*PROBLEM TO SOLVE*: Work through the records below and copy every line that includes "loWord".
--- RECORDS FOR THIS TASK ---
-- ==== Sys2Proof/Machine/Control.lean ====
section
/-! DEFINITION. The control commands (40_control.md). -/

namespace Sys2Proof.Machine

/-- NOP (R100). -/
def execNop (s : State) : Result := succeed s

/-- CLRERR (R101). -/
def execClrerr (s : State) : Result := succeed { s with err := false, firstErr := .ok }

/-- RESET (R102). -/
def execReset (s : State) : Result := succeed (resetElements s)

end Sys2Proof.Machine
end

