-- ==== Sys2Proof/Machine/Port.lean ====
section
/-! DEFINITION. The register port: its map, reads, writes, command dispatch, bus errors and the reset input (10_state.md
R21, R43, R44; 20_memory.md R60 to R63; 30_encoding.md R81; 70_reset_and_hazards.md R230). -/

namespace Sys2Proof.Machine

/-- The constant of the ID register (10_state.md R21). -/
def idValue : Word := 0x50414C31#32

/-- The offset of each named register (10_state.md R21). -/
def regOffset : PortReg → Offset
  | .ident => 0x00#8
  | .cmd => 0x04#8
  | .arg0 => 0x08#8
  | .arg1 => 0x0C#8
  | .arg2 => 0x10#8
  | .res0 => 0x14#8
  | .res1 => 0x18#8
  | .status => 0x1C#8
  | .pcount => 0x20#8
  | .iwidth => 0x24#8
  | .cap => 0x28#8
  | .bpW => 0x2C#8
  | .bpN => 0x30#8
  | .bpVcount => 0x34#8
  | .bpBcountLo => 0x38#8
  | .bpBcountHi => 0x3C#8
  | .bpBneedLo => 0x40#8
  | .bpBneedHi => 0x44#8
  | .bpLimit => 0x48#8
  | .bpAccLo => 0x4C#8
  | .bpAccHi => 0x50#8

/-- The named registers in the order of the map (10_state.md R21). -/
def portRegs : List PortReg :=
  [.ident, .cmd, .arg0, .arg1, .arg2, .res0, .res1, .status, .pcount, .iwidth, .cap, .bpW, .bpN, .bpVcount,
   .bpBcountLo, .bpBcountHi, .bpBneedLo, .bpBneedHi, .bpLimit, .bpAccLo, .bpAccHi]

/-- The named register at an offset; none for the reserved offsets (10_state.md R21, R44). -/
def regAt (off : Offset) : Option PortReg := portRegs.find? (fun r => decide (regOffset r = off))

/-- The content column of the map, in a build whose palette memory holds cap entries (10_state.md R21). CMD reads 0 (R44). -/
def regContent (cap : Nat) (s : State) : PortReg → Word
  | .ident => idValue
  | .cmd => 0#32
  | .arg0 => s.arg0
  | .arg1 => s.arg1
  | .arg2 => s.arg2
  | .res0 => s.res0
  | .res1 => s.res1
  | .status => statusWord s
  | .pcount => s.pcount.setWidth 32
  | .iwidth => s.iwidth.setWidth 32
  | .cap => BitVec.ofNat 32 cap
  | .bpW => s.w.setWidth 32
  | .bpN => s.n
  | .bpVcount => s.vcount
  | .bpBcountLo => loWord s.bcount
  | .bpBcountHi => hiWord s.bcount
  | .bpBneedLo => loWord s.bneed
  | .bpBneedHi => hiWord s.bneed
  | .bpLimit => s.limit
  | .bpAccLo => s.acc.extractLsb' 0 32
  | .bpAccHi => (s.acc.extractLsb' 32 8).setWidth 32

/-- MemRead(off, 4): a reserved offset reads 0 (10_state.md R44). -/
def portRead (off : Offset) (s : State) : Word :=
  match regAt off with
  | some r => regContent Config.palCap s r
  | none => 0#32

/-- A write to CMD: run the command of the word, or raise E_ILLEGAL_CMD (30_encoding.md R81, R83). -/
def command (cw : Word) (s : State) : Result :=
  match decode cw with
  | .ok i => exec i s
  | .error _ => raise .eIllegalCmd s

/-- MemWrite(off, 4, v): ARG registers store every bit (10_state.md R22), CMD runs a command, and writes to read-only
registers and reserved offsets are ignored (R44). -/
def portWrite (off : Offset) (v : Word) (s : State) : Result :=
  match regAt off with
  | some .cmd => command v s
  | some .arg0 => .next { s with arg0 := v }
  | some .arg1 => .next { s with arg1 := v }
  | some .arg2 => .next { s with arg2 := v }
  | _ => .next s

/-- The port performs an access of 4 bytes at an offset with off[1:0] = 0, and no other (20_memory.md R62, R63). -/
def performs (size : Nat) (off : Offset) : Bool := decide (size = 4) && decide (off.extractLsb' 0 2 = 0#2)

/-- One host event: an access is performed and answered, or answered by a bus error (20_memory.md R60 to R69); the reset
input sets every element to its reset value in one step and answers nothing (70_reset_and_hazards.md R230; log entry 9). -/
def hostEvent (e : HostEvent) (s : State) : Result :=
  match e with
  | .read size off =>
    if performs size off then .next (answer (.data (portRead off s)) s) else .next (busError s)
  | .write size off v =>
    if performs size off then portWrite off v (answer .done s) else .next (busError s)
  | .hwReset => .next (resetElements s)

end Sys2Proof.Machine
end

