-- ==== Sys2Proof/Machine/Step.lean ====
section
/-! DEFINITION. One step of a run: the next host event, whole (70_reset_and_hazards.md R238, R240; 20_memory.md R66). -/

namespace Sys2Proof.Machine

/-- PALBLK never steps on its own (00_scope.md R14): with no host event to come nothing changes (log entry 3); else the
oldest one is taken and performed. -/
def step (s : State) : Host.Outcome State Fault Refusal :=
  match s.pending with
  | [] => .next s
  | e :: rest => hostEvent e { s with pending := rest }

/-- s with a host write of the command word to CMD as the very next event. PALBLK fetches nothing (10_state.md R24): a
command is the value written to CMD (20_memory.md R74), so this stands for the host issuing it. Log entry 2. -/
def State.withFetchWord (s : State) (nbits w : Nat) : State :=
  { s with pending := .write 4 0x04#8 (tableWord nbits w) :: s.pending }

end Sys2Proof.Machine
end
---
*SOLUTION FOR THIS PROBLEM*:
  | .bpBcountLo => loWord s.bcount
  | .bpBneedLo => loWord s.bneed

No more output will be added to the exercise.